20 years from now, one of the hardest things our kids will be faced with is finding a screen name which is not already taken!
How come "you`re a peach" is a complement but "you`re bananas" is an insult? Why are we allowing fruit discrimination to tear society apart?
Only in America: We have a holiday devoted to gratitude & then less than 12 hrs later beat the sh!t out of each other for a $10 crockpot.
When a woman says, "I`m NOT crazy" *clapping her palms together per syllable* That`s universal for, "You`re going to die."
Head & Shoulders needs to come out with a body spray that will help repel flakey people from my life.
There are 3 reasons for ”Liking” someone’s Facebook status: 1. I agree. 2. I realise this is about me, so I’m liking it to rub it in your face. 3. I want to bang you.
I have a bad habit of laughing at inappropriate moments.
I don`t get why people find drunk texts annoying.
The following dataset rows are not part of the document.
/-! ### kFile_write -/

@[simp] theorem kFile_write_fp (s : State) (f : Field6) (x : Nat) :
    (kFile.write s f x).fp = s.fp := rfl
@[simp] theorem kFile_write_fp2 (s : State) (f : Field6) (x : Nat) :
    (kFile.write s f x).fp2 = s.fp2 := rfl
@[simp] theorem kFile_write_fp6 (s : State) (f : Field6) (x : Nat) :
    (kFile.write s f x).fp6 = s.fp6 := rfl
@[simp] theorem kFile_write_fp12 (s : State) (f : Field6) (x : Nat) :
    (kFile.write s f x).fp12 = s.fp12 := rfl
@[simp] theorem kFile_write_g1 (s : State) (f : Field6) (x : Nat) :
    (kFile.write s f x).g1 = s.g1 := rfl
@[simp] theorem kFile_write_g2 (s : State) (f : Field6) (x : Nat) :
    (kFile.write s f x).g2 = s.g2 := rfl
@[simp] theorem kFile_write_k (s : State) (f : Field6) (x : Nat) :
    (kFile.write s f x).k = writeReg s.k f x := rfl
@[simp] theorem kFile_write_res (s : State) (f : Field6) (x : Nat) :
    (kFile.write s f x).res = s.res := rfl
@[simp] theorem kFile_write_err (s : State) (f : Field6) (x : Nat) :
    (kFile.write s f x).err = s.err := rfl
@[simp] theorem kFile_write_fault (s : State) (f : Field6) (x : Nat) :
    (kFile.write s f x).fault = s.fault := rfl
@[simp] theorem kFile_write_finfo (s : State) (f : Field6) (x : Nat) :
    (kFile.write s f x).finfo = s.finfo := rfl
@[simp] theorem kFile_write_bptr (s : State) (f : Field6) (x : Nat) :
    (kFile.write s f x).bptr = s.bptr := rfl
@[simp] theorem kFile_write_blen (s : State) (f : Field6) (x : Nat) :
    (kFile.write s f x).blen = s.blen := rfl
@[simp] theorem kFile_write_lena (s : State) (f : Field6) (x : Nat) :
    (kFile.write s f x).lena = s.lena := rfl
@[simp] theorem kFile_write_lenb (s : State) (f : Field6) (x : Nat) :
    (kFile.write s f x).lenb = s.lenb := rfl
@[simp] theorem kFile_write_dbuf (s : State) (f : Field6) (x : Nat) :
    (kFile.write s f x).dbuf = s.dbuf := rfl
@[simp] theorem kFile_write_host (s : State) (f : Field6) (x : Nat) :
    (kFile.write s f x).host = s.host := rfl
@[simp] theorem kFile_write_hostData (s : State) (f : Field6) (x : Nat) :
    (kFile.write s f x).hostData = s.hostData := rfl
@[simp] theorem kFile_write_entropy (s : State) (f : Field6) (x : Nat) :
    (kFile.write s f x).entropy = s.entropy := rfl
@[simp] theorem kFile_write_draws (s : State) (f : Field6) (x : Nat) :
    (kFile.write s f x).draws = s.draws := rfl

/-! ### writePoint_g1 -/

@[simp] theorem writePoint_g1_fp (rd : Field6) (p : Aff MontWord) (s : State) :
    (writePoint g1Group rd p s).fp = s.fp := rfl
@[simp] theorem writePoint_g1_fp2 (rd : Field6) (p : Aff MontWord) (s : State) :
    (writePoint g1Group rd p s).fp2 = s.fp2 := rfl
@[simp] theorem writePoint_g1_fp6 (rd : Field6) (p : Aff MontWord) (s : State) :
    (writePoint g1Group rd p s).fp6 = s.fp6 := rfl
@[simp] theorem writePoint_g1_fp12 (rd : Field6) (p : Aff MontWord) (s : State) :
    (writePoint g1Group rd p s).fp12 = s.fp12 := rfl
@[simp] theorem writePoint_g1_g1 (rd : Field6) (p : Aff MontWord) (s : State) :
    (writePoint g1Group rd p s).g1 = writeReg s.g1 rd (Jac.drawn g1Group.ops (g1Draw s) p) := rfl
@[simp] theorem writePoint_g1_g2 (rd : Field6) (p : Aff MontWord) (s : State) :
    (writePoint g1Group rd p s).g2 = s.g2 := rfl
@[simp] theorem writePoint_g1_k (rd : Field6) (p : Aff MontWord) (s : State) :
    (writePoint g1Group rd p s).k = s.k := rfl
@[simp] theorem writePoint_g1_res (rd : Field6) (p : Aff MontWord) (s : State) :
    (writePoint g1Group rd p s).res = s.res := rfl
@[simp] theorem writePoint_g1_err (rd : Field6) (p : Aff MontWord) (s : State) :
    (writePoint g1Group rd p s).err = s.err := rfl
@[simp] theorem writePoint_g1_fault (rd : Field6) (p : Aff MontWord) (s : State) :
    (writePoint g1Group rd p s).fault = s.fault := rfl
@[simp] theorem writePoint_g1_finfo (rd : Field6) (p : Aff MontWord) (s : State) :
    (writePoint g1Group rd p s).finfo = s.finfo := rfl
@[simp] theorem writePoint_g1_bptr (rd : Field6) (p : Aff MontWord) (s : State) :
    (writePoint g1Group rd p s).bptr = s.bptr := rfl
@[simp] theorem writePoint_g1_blen (rd : Field6) (p : Aff MontWord) (s : State) :
    (writePoint g1Group rd p s).blen = s.blen := rfl
@[simp] theorem writePoint_g1_lena (rd : Field6) (p : Aff MontWord) (s : State) :
    (writePoint g1Group rd p s).lena = s.lena := rfl
@[simp] theorem writePoint_g1_lenb (rd : Field6) (p : Aff MontWord) (s : State) :
    (writePoint g1Group rd p s).lenb = s.lenb := rfl
@[simp] theorem writePoint_g1_dbuf (rd : Field6) (p : Aff MontWord) (s : State) :
    (writePoint g1Group rd p s).dbuf = s.dbuf := rfl
@[simp] theorem writePoint_g1_host (rd : Field6) (p : Aff MontWord) (s : State) :
    (writePoint g1Group rd p s).host = s.host := rfl
@[simp] theorem writePoint_g1_hostData (rd : Field6) (p : Aff MontWord) (s : State) :
    (writePoint g1Group rd p s).hostData = s.hostData := rfl
@[simp] theorem writePoint_g1_entropy (rd : Field6) (p : Aff MontWord) (s : State) :
    (writePoint g1Group rd p s).entropy = s.entropy := rfl
@[simp] theorem writePoint_g1_draws (rd : Field6) (p : Aff MontWord) (s : State) :
    (writePoint g1Group rd p s).draws = s.draws + 1 := rfl

/-! ### writePoint_g2 -/

@[simp] theorem writePoint_g2_fp (rd : Field6) (p : Aff Fp2) (s : State) :
    (writePoint g2Group rd p s).fp = s.fp := rfl
@[simp] theorem writePoint_g2_fp2 (rd : Field6) (p : Aff Fp2) (s : State) :
    (writePoint g2Group rd p s).fp2 = s.fp2 := rfl
@[simp] theorem writePoint_g2_fp6 (rd : Field6) (p : Aff Fp2) (s : State) :
    (writePoint g2Group rd p s).fp6 = s.fp6 := rfl
@[simp] theorem writePoint_g2_fp12 (rd : Field6) (p : Aff Fp2) (s : State) :
    (writePoint g2Group rd p s).fp12 = s.fp12 := rfl
@[simp] theorem writePoint_g2_g1 (rd : Field6) (p : Aff Fp2) (s : State) :
    (writePoint g2Group rd p s).g1 = s.g1 := rfl
@[simp] theorem writePoint_g2_g2 (rd : Field6) (p : Aff Fp2) (s : State) :
    (writePoint g2Group rd p s).g2 = writeReg s.g2 rd (Jac.drawn g2Group.ops (g2Draw s) p) := rfl
@[simp] theorem writePoint_g2_k (rd : Field6) (p : Aff Fp2) (s : State) :
    (writePoint g2Group rd p s).k = s.k := rfl
@[simp] theorem writePoint_g2_res (rd : Field6) (p : Aff Fp2) (s : State) :
    (writePoint g2Group rd p s).res = s.res := rfl
@[simp] theorem writePoint_g2_err (rd : Field6) (p : Aff Fp2) (s : State) :
    (writePoint g2Group rd p s).err = s.err := rfl
@[simp] theorem writePoint_g2_fault (rd : Field6) (p : Aff Fp2) (s : State) :
    (writePoint g2Group rd p s).fault = s.fault := rfl
@[simp] theorem writePoint_g2_finfo (rd : Field6) (p : Aff Fp2) (s : State) :
    (writePoint g2Group rd p s).finfo = s.finfo := rfl
@[simp] theorem writePoint_g2_bptr (rd : Field6) (p : Aff Fp2) (s : State) :
    (writePoint g2Group rd p s).bptr = s.bptr := rfl
@[simp] theorem writePoint_g2_blen (rd : Field6) (p : Aff Fp2) (s : State) :
    (writePoint g2Group rd p s).blen = s.blen := rfl
@[simp] theorem writePoint_g2_lena (rd : Field6) (p : Aff Fp2) (s : State) :
    (writePoint g2Group rd p s).lena = s.lena := rfl
@[simp] theorem writePoint_g2_lenb (rd : Field6) (p : Aff Fp2) (s : State) :
    (writePoint g2Group rd p s).lenb = s.lenb := rfl
@[simp] theorem writePoint_g2_dbuf (rd : Field6) (p : Aff Fp2) (s : State) :
    (writePoint g2Group rd p s).dbuf = s.dbuf := rfl
@[simp] theorem writePoint_g2_host (rd : Field6) (p : Aff Fp2) (s : State) :
    (writePoint g2Group rd p s).host = s.host := rfl
@[simp] theorem writePoint_g2_hostData (rd : Field6) (p : Aff Fp2) (s : State) :
    (writePoint g2Group rd p s).hostData = s.hostData := rfl
@[simp] theorem writePoint_g2_entropy (rd : Field6) (p : Aff Fp2) (s : State) :
    (writePoint g2Group rd p s).entropy = s.entropy := rfl
@[simp] theorem writePoint_g2_draws (rd : Field6) (p : Aff Fp2) (s : State) :
    (writePoint g2Group rd p s).draws = s.draws + 1 := rfl

/-! ### withFetchWord -/

@[simp] theorem withFetchWord_fp (s : State) (nbits w : Nat) :
    (s.withFetchWord nbits w).fp = s.fp := rfl
@[simp] theorem withFetchWord_fp2 (s : State) (nbits w : Nat) :
    (s.withFetchWord nbits w).fp2 = s.fp2 := rfl
@[simp] theorem withFetchWord_fp6 (s : State) (nbits w : Nat) :
    (s.withFetchWord nbits w).fp6 = s.fp6 := rfl
@[simp] theorem withFetchWord_fp12 (s : State) (nbits w : Nat) :
    (s.withFetchWord nbits w).fp12 = s.fp12 := rfl
@[simp] theorem withFetchWord_g1 (s : State) (nbits w : Nat) :
    (s.withFetchWord nbits w).g1 = s.g1 := rfl
@[simp] theorem withFetchWord_g2 (s : State) (nbits w : Nat) :
    (s.withFetchWord nbits w).g2 = s.g2 := rfl
@[simp] theorem withFetchWord_k (s : State) (nbits w : Nat) :
    (s.withFetchWord nbits w).k = s.k := rfl
@[simp] theorem withFetchWord_res (s : State) (nbits w : Nat) :
    (s.withFetchWord nbits w).res = s.res := rfl
@[simp] theorem withFetchWord_err (s : State) (nbits w : Nat) :
    (s.withFetchWord nbits w).err = s.err := rfl
@[simp] theorem withFetchWord_fault (s : State) (nbits w : Nat) :
    (s.withFetchWord nbits w).fault = s.fault := rfl
@[simp] theorem withFetchWord_finfo (s : State) (nbits w : Nat) :
    (s.withFetchWord nbits w).finfo = s.finfo := rfl
@[simp] theorem withFetchWord_bptr (s : State) (nbits w : Nat) :
    (s.withFetchWord nbits w).bptr = s.bptr := rfl
@[simp] theorem withFetchWord_blen (s : State) (nbits w : Nat) :
    (s.withFetchWord nbits w).blen = s.blen := rfl
@[simp] theorem withFetchWord_lena (s : State) (nbits w : Nat) :
    (s.withFetchWord nbits w).lena = s.lena := rfl
@[simp] theorem withFetchWord_lenb (s : State) (nbits w : Nat) :
    (s.withFetchWord nbits w).lenb = s.lenb := rfl
@[simp] theorem withFetchWord_dbuf (s : State) (nbits w : Nat) :
    (s.withFetchWord nbits w).dbuf = s.dbuf := rfl
@[simp] theorem withFetchWord_host (s : State) (nbits w : Nat) :
    (s.withFetchWord nbits w).host = .writeReg 0 (BitVec.ofNat 32 (w % 2 ^ nbits)) :: s.host := rfl
@[simp] theorem withFetchWord_hostData (s : State) (nbits w : Nat) :
    (s.withFetchWord nbits w).hostData = s.hostData := rfl
@[simp] theorem withFetchWord_entropy (s : State) (nbits w : Nat) :
    (s.withFetchWord nbits w).entropy = s.entropy := rfl
@[simp] theorem withFetchWord_draws (s : State) (nbits w : Nat) :
    (s.withFetchWord nbits w).draws = s.draws := rfl

/-! ### resetEngine -/

@[simp] theorem resetEngine_fp (s : State) :
    (resetEngine s).fp = State.reset.fp := rfl
@[simp] theorem resetEngine_fp2 (s : State) :
    (resetEngine s).fp2 = State.reset.fp2 := rfl
@[simp] theorem resetEngine_fp6 (s : State) :
    (resetEngine s).fp6 = State.reset.fp6 := rfl
@[simp] theorem resetEngine_fp12 (s : State) :
    (resetEngine s).fp12 = State.reset.fp12 := rfl
@[simp] theorem resetEngine_g1 (s : State) :
    (resetEngine s).g1 = State.reset.g1 := rfl
@[simp] theorem resetEngine_g2 (s : State) :
    (resetEngine s).g2 = State.reset.g2 := rfl
@[simp] theorem resetEngine_k (s : State) :
    (resetEngine s).k = State.reset.k := rfl
@[simp] theorem resetEngine_res (s : State) :
    (resetEngine s).res = State.reset.res := rfl
@[simp] theorem resetEngine_err (s : State) :
    (resetEngine s).err = State.reset.err := rfl
@[simp] theorem resetEngine_fault (s : State) :
    (resetEngine s).fault = State.reset.fault := rfl
@[simp] theorem resetEngine_finfo (s : State) :
    (resetEngine s).finfo = State.reset.finfo := rfl
@[simp] theorem resetEngine_bptr (s : State) :
    (resetEngine s).bptr = State.reset.bptr := rfl
@[simp] theorem resetEngine_blen (s : State) :
    (resetEngine s).blen = State.reset.blen := rfl
@[simp] theorem resetEngine_lena (s : State) :
    (resetEngine s).lena = State.reset.lena := rfl
@[simp] theorem resetEngine_lenb (s : State) :
    (resetEngine s).lenb = State.reset.lenb := rfl
@[simp] theorem resetEngine_dbuf (s : State) :
    (resetEngine s).dbuf = State.reset.dbuf := rfl
@[simp] theorem resetEngine_host (s : State) :
    (resetEngine s).host = s.host := rfl
@[simp] theorem resetEngine_hostData (s : State) :
    (resetEngine s).hostData = s.hostData := rfl
@[simp] theorem resetEngine_entropy (s : State) :
    (resetEngine s).entropy = s.entropy := rfl
@[simp] theorem resetEngine_draws (s : State) :
    (resetEngine s).draws = s.draws := rfl

end Sys2Proof.Machine
end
You`re the person they`re thinking of when their brain can`t even function properly.
Before asking a hot chick out, I wish I could first talk to the dude who`s sick of her bullsh!t.
I thought she asked if I was interested in an orgy. Turns out she really said "4G." My apologies to the lady at the Verizon kiosk.
Answering my phone and saying... FBI fraud division. Has really cut down on the telemarketers.
The only time I listen to a woman giving directions is when I use my GPS.
Did you know? If you put your finger in your ear and scratch, it sounds like Packman!
I`ll be back in five minutes. If I`m not, read this again :D
I only have one word for women who look at me like I’m some kind of sex object ... Hi.